Как разъяренный казак, он хлестал плетью ливня, пытаясь настоять на своем. Ничего не было видно, и не на что было смотреть; наткнувшись на земляной холм, я попытался укрыться за ним, но буря тотчас отыскала меня и скрутила.

Мой дождевик неплохо держался, я надел под него все, что было, и теперь полупустой рюкзак болтался за спиной. Самое важное в нем – карты и записи, они ни в коем случае не должны были промокнуть. Ощупав второй, повязанный вокруг рюкзака дождевик, я обнаружил, что он закреплен небрежно.

Я огляделся, но не нашел ничего, что могло бы сойти за укрытие. Пришлось снять рюкзак и проверить его прямо на шоссе под дождем. Все оказалось влажным: грязная смена белья, книжечка Чжуан-цзы, фотоаппарат, аптечка, карты.
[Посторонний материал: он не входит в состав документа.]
-- ==== Sys2Proof/Proofs/Quiet.lean ====
section
/-!
SUPPORT. Proofs/Quiet.lean: what most of the block's work leaves alone: the configuration frames, the definitions of the partitions and of their rows, the valid bits of the
resident slots, and, unless said otherwise, the sequencers and the partitions' states; and it keeps the memory canonical.
-/
namespace Sys2Proof.Proofs
open Sys2Proof.Machine Sys2Proof.Safety

/-- A register that is neither one of the global registers nor `CFG_RESVAL`. -/
def Off (k : Nat) : Prop := 0x1_0000 ≤ k ∧ k ≠ CFG_RESVAL

theorem Off.of_le {k : Nat} (h : 0x3_0030 ≤ k) : Off k := ⟨by omega, by simp only [CFG_RESVAL]; omega⟩

theorem Off.of_lt {k : Nat} (h₁ : 0x1_0000 ≤ k) (h₂ : k < 0x3_0028) : Off k := ⟨h₁, by simp only [CFG_RESVAL]; omega⟩

theorem Off.elem {x : RF} (h : Off x.key) (w n : Nat) : Off (x.elem w n).key := h

/-- What is left alone between two states; `loose` lets the sequencers and the states of the partitions change. -/
structure Quiet (loose : Bool) (s t : State) : Prop where
  memOk : MemOk s → MemOk t
  frames : t.frames = s.frames
  fields : ∀ y : RF, y.hi < 64 → ¬ Off y.key → (loose = true → ∀ p, p < 12 → Apart (GLB_PART_CFG.STATE p) y) → t.f y = s.f y
  seqs : loose = false → t.seqs = s.seqs

namespace Quiet

variable {l : Bool} {s t u : State}

theorem refl (l : Bool) (s : State) : Quiet l s s := ⟨id, rfl, fun _ _ _ _ => rfl, fun _ => rfl⟩

theorem trans (h : Quiet l s t) (h' : Quiet l t u) : Quiet l s u :=
  ⟨fun hm => h'.memOk (h.memOk hm), h'.frames.trans h.frames, fun y hy ho ha => (h'.fields y hy ho ha).trans (h.fields y hy ho ha),
    fun hl => (h'.seqs hl).trans (h.seqs hl)⟩

/-- What is left alone strictly is left alone. -/
theorem loosen (h : Quiet false s t) : Quiet true s t :=
  ⟨h.memOk, h.frames, fun y hy ho _ => h.fields y hy ho (fun hl => absurd hl Bool.false_ne_true), fun hl => absurd hl.symm Bool.false_ne_true⟩

/-- A part of the state outside the memory, the frames, the registers and the sequencers changes. -/
theorem same (h : Quiet l s t) (hm : u.mem = t.mem) (hf : u.frames = t.frames) (hr : u.regs = t.regs) (hq : u.seqs = t.seqs) : Quiet l s u :=
  h.trans ⟨fun hok => by unfold MemOk; rw [hm]; exact hok, hf, fun y _ _ _ => State.f_congr hr y, fun _ => hq⟩

/-- As `same`, but that the sequencers change too. -/
theorem sameSeqs (h : Quiet true s t) (hm : u.mem = t.mem) (hf : u.frames = t.frames) (hr : u.regs = t.regs) : Quiet true s u :=
  h.trans ⟨fun hok => by unfold MemOk; rw [hm]; exact hok, hf, fun y _ _ _ => State.f_congr hr y, fun hl => absurd hl.symm Bool.false_ne_true⟩

theorem of_logOnly (h : Quiet l s t) (h' : LogOnly t u) : Quiet l s u := by
  refine h.trans ⟨fun hok => by unfold MemOk; rw [h'.mem]; exact hok, by rw [h'.parts], fun y _ ho _ => h'.f ?_, fun _ => by rw [h'.parts]⟩
  unfold OffLog
  unfold Off at ho
  by_cases hk : y.key = CFG_RESVAL
  · rw [hk]; exact .inl (by decide)
  · omega

theorem ite {c : Prop} [Decidable c] (h : Quiet l s t) (h' : Quiet l s u) : Quiet l s (if c then t else u) := by
  split
  · exact h
  · exact h'

theorem foldl {α : Type} {g : State → α → State} (hg : ∀ t x, Quiet l s t → Quiet l s (g t x)) (h : Quiet l s t) (xs : List α) : Quiet l s (xs.foldl g t) := by
  induction xs generalizing t with
  | nil => exact h
  | cons x xs ih => exact ih (hg t x h)

/-- As `foldl`, for a step that is only taken on members of the list. -/
theorem foldl_mem {α : Type} {g : State → α → State} {xs : List α} (hg : ∀ t, ∀ x ∈ xs, Quiet l s t → Quiet l s (g t x)) (h : Quiet l s t) : Quiet l s (xs.foldl g t) := by
  induction xs generalizing t with
  | nil => exact h
  | cons x xs ih => exact ih (fun t y hy => hg t y (List.mem_cons_of_mem _ hy)) (hg t x List.mem_cons_self h)

/-- A fold whose accumulator carries more than the state. -/
theorem foldl_snd {α β : Type} {g : β × State → α → β × State} (hg : ∀ p x, Quiet l s p.2 → Quiet l s (g p x).2) {p : β × State} (h : Quiet l s p.2) (xs : List α) :
    Quiet l s (xs.foldl g p).2 := by
  induction xs generalizing p with
  | nil => exact h
  | cons x xs ih => exact ih (hg p x h)

/-- The state of a result that is given as a pair. -/
theorem of_eq {α : Type} {p : α × State} {a : α} (h : Quiet l s p.2) (e : p = (a, u)) : Quiet l s u := by
  rw [e] at h
  exact h

/-! ### Updates of the state -/

theorem wr (h : Quiet l s t) {k : Nat} (v : Word) (hk : Off k) : Quiet l s (t.wr k v) :=
  h.trans ⟨id, rfl, fun y _ ho _ => f_wr_ne t v fun (e : y.key = k) => ho (e ▸ hk), fun _ => rfl⟩

theorem setF (h : Quiet l s t) {x : RF} (n : Nat) (hk : Off x.key) : Quiet l s (t.setF x n) := h.wr _ hk

theorem bump (h : Quiet l s t) {x : RF} (n : Nat) (hk : Off x.key) : Quiet l s (t.bump x n) := h.wr _ hk

theorem orF (h : Quiet l s t) {x : RF} (n : Nat) (hk : Off x.key) : Quiet l s (t.orF x n) := h.wr _ hk

/-- The state of a partition changes. -/
theorem setState (h : Quiet true s t) {p : Nat} (n : Nat) (hp : p < 12) : Quiet true s (t.setF (GLB_PART_CFG.STATE p) n) :=
  h.trans ⟨id, rfl, fun _ hy _ ha => f_setF_ne t n rfl hy (ha rfl p hp), fun hl => absurd hl.symm Bool.false_ne_true⟩

theorem setSeq (h : Quiet true s t) (q : Nat) (x : Seq) : Quiet true s (t.setSeq q x) :=
  h.trans ⟨id, rfl, fun _ _ _ _ => rfl, fun hl => absurd hl.symm Bool.false_ne_true⟩

theorem onMem (h : Quiet l s t) {g : Memory → Memory} (hg : ∀ m, Memory.wf m = true → Memory.wf (g m) = true) : Quiet l s (t.onMem g) :=
  h.trans ⟨hg t.mem, rfl, fun _ _ _ _ => rfl, fun _ => rfl⟩

theorem puts (h : Quiet l s t) (a : Nat) (bs : List Byte) : Quiet l s (t.onMem fun m => Memory.puts m a bs) := h.onMem fun m hm => Memory.puts_wf m a bs hm

theorem setEcc (h : Quiet l s t) (a n : Nat) : Quiet l s (t.setEcc a n) := h.onMem fun m hm => Memory.put_wf m _ _ hm

theorem setTags (h : Quiet l s t) (a n : Nat) : Quiet l s (t.setTags a n) := h.onMem fun m hm => Memory.put_wf m _ _ hm

theorem emit (h : Quiet l s t) (o : Out) : Quiet l s (t.emit o) := h.same rfl rfl rfl rfl

theorem fresh (h : Quiet l s t) : Quiet l s t.fresh.2 := h.same rfl rfl rfl rfl

theorem freshBit (h : Quiet l s t) : Quiet l s t.freshBit.2 := h.same rfl rfl rfl rfl

theorem setIsl (h : Quiet l s t) (i : Nat) (x : Isl) : Quiet l s (t.setIsl i x) := h.same rfl rfl rfl rfl

theorem onIsl (h : Quiet l s t) (i : Nat) (g : Isl → Isl) : Quiet l s (t.onIsl i g) := h.same rfl rfl rfl rfl

theorem onWu (h : Quiet l s t) (i u : Nat) (g : Wu → Wu) : Quiet l s (t.onWu i u g) := h.same rfl rfl rfl rfl

theorem onColl (h : Quiet l s t) (i : Nat) (g : Collector → Collector) : Quiet l s (t.onColl i g) := h.same rfl rfl rfl rfl

theorem logErr (h : Quiet l s t) (code part src : Nat) (i0 i1 : Word) : Quiet l s (logErr code part src i0 i1 t) := h.of_logOnly (logErr_logOnly ..)

theorem sendMsix (h : Quiet l s t) (fn vec : Nat) : Quiet l s (sendMsix fn vec t) := h.of_logOnly (sendMsix_logOnly ..)

end Quiet

end Sys2Proof.Proofs
end

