-- ==== Sys2Proof/Proofs/QuietLanes.lean ====
section
/-!
SUPPORT. Proofs/QuietLanes.lean: the training of lanes, the clocks and the reset of islands leave the frames, the definitions and the sequencers alone.
-/
namespace Sys2Proof.Proofs
open Sys2Proof.Machine Sys2Proof.Safety

theorem Off.laneStat (n : Nat) : Off (LANE_STAT n) := .of_le (by unfold LANE_STAT; omega)

theorem Off.lqStat (n : Nat) : Off (LQ_STAT n) := .of_le (by unfold LQ_STAT; omega)

theorem Off.clkIsl {i : Nat} (h : i < 156) : Off (CLK_ISL i) := .of_lt (by unfold CLK_ISL; omega) (by unfold CLK_ISL; omega)

theorem Off.clkStab0 : Off CLK_STAB0 := .of_lt (by decide) (by decide)

theorem Off.pwrPart {p : Nat} (h : p < 12) : Off (PWR_PART p) := .of_lt (by unfold PWR_PART; omega) (by unfold PWR_PART; omega)

theorem Off.errCap (p : Nat) : Off (ERR_CAP p) := .of_le (by unfold ERR_CAP; omega)

theorem Off.islPlaneUse (i : Nat) : Off (ISL_PLANE_USE i) := .of_le (by unfold ISL_PLANE_USE; omega)

namespace Quiet

variable {l : Bool} {s t : State}

/-! ### Lanes -/

theorem onLane (h : Quiet l s t) (n : Nat) (g : Lane → Lane) : Quiet l s (t.onLane n g) := h.same rfl rfl rfl rfl

theorem qOrder (h : Quiet l s t) (i q : Nat) (mark rewind release flush : Bool) : Quiet l s (qOrder i q mark rewind release flush t) := ite (h.qEnd ..) (h.qGive ..)

theorem replayOrder (h : Quiet l s t) (f : Nat) (mark rewind release : Bool) : Quiet l s (replayOrder f mark rewind release t) := h.qOrder ..

theorem replayRelease (h : Quiet l s t) (f : Nat) : Quiet l s (replayRelease f t) := ite (h.replayOrder ..) h

theorem takeModes (h : Quiet l s t) (n : Nat) : Quiet l s (takeModes n t) := by
  unfold Machine.takeModes
  extract_lets m old v
  have hv : Quiet l s v := h.onLane ..
  exact ite (hv.replayOrder ..) hv

theorem setUp (h : Quiet l s t) (n : Nat) (b : Bool) : Quiet l s (setUp n b t) := by
  unfold Machine.setUp
  exact (h.setF _ (.laneStat n)).setF _ (.lqStat (laneQuad n))

theorem toSeek (h : Quiet l s t) (n : Nat) (keep : Bool) : Quiet l s (toSeek n keep t) := by
  unfold Machine.toSeek
  extract_lets v w
  have hv : Quiet l s v := h.setF _ (.laneStat n)
  have hw : Quiet l s w := hv.replayRelease n
  exact ite (hv.onLane ..) (((hw.onLane ..).setUp ..).takeModes n)

theorem groupSeek (h : Quiet l s t) (n : Nat) (keep : Bool) : Quiet l s (groupSeek n keep t) := h.foldl (fun _ _ h => ite (h.toSeek ..) h) _

theorem startTraining (h : Quiet l s t) (n : Nat) : Quiet l s (startTraining n t) := by
  unfold Machine.startTraining
  split
  exact ite (h.setF _ (.laneStat _)) (ite h (ite ((h.toSeek ..).groupSeek ..) (h.onLane ..)))

theorem lanesUp (h : Quiet l s t) (n cur : Nat) : Quiet l s (lanesUp n cur t) := by
  unfold Machine.lanesUp
  extract_lets v
  have hv : Quiet l s v := ite h (h.foldl (fun _ _ h => h.foldl (fun _ _ h => h.setF _ (.lqStat _)) _) _)
  exact hv.foldl (fun _ _ h => ite h (ite ((h.onLane ..).startTraining _) (ite (ite ((h.setF _ (.laneStat _)).onLane ..) h) (ite (h.toSeek ..) (h.startTraining _))))) _

/-! ### Clocks and the reset of islands -/

theorem clkStart (h : Quiet l s t) {i : Nat} (hi : i < 156) : Quiet l s (clkStart i t) := by
  unfold Machine.clkStart Machine.retune
  exact setF (setF (h.setF _ (.clkIsl hi)) _ (.clkIsl hi)) _ (.clkIsl hi)

theorem islandsOf_lt {s : State} {n i : Nat} (h : i ∈ s.islandsOf n) : i < 156 := by
  simp only [State.islandsOf, State.rowsOf, List.mem_flatMap, List.mem_filter, List.mem_map, List.mem_range] at h
  obtain ⟨r, ⟨hr, -⟩, ⟨p, hp, rfl⟩, -⟩ := h
  omega

theorem clocksOn (h : Quiet l s t) (n : Nat) : Quiet l s (clocksOn n t) := by
  unfold Machine.clocksOn
  extract_lets v
  have hv : Quiet l s v := foldl_mem (fun _ i hi h => ite h (h.clkStart (islandsOf_lt hi))) h
  exact hv.foldl (fun _ _ h => ite h (h.setF 1 .clkStab0)) _

end Quiet

theorem find_map_values {α : Type} {m : Map α} (g : Nat → α → α) (k : Nat) : Map.find (m.map fun r => (r.1, g r.1 r.2)) k = (Map.find m k).map (g k) := by
  induction m with
  | nil => rfl
  | cons c m ih =>
    obtain ⟨k', v⟩ := c
    simp only [List.map_cons, Map.find]
    by_cases h : k' = k
    · rw [if_pos h, if_pos h, h]; rfl
    · rw [if_neg h, if_neg h, ih]

/-- Warm reset of a range of registers leaves the others. -/
theorem rd_warmRegs {lo hi k : Nat} (s : State) (h : k < lo ∨ hi ≤ k) : (warmRegs lo hi s).rd k = s.rd k := by
  have hg : (fun r : Nat × Word => if lo ≤ r.1 ∧ r.1 < hi then (r.1, warmWord r.1 r.2) else r) =
      fun r => (r.1, if lo ≤ r.1 ∧ r.1 < hi then warmWord r.1 r.2 else r.2) := by
    funext r
    split <;> rfl
  unfold State.rd warmRegs Map.getD
  dsimp only
  rw [hg, find_map_values fun k v => if lo ≤ k ∧ k < hi then warmWord k v else v]
  have hk : ¬ (lo ≤ k ∧ k < hi) := by omega
  simp only [hk, if_false, Option.map_id']

namespace Quiet

variable {l : Bool} {s t : State}

theorem warmRegs (h : Quiet l s t) {lo hi : Nat} (hl : 0x3_0030 ≤ lo) : Quiet l s (warmRegs lo hi t) := by
  refine h.trans ⟨id, rfl, fun y _ ho _ => ?_, fun _ => rfl⟩
  have hk : y.key < lo := by
    by_contra hc
    exact ho (.of_le (by omega))
  simp only [State.f, rd_warmRegs t (.inl hk)]

theorem islReset (h : Quiet l s t) (i : Nat) : Quiet l s (islReset i t) := (h.warmRegs (by omega)).setIsl ..

theorem clkStop (h : Quiet l s t) {i : Nat} (hi : i < 156) : Quiet l s (clkStop i t) := by
  unfold Machine.clkStop
  exact setF (setF (h.setF _ (.clkIsl hi)) _ (.clkIsl hi)) _ (.clkIsl hi)

theorem dropRelease (h : Quiet l s t) (d : Nat) : Quiet l s (dropRelease d t) := h.same rfl rfl rfl rfl

theorem islHold (h : Quiet l s t) {i : Nat} (hi : i < 156) : Quiet l s (islHold i t) := ((h.islReset i).clkStop hi).dropRelease i

theorem captureDrop (h : Quiet l s t) (p : Nat) : Quiet l s (captureDrop p t) := ite h (foldl (fun _ _ h => h.onIsl ..) (h.setF 0 (.errCap p)) _)

theorem holdPins (h : Quiet l s t) (sel : Nat → Bool) : Quiet l s (holdPins sel t) := h.same rfl rfl rfl rfl

end Quiet

end Sys2Proof.Proofs
end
Не пострадал только блокнот в кармане брюк. Я снова надел мокрый рюкзак и натянул поверх него дождевик, на этот раз тщательнее. В какой-то момент на противоположной стороне дороги показался щиток автобусной остановки. Я крикнул ожидавшей там женщине:

– Далеко до границы?

– Семь.

Семь километров – это значит, что мне удалось преодолеть половину, однако какое это имело значение. Настоящим рубежом была сама граница: именно она разделяла мой путь на огромные "До" и "После". Подошел автобус, остановился, очень хотелось в него сесть, но он ехал не в Россию, а обратно в Лиозно. И я остался.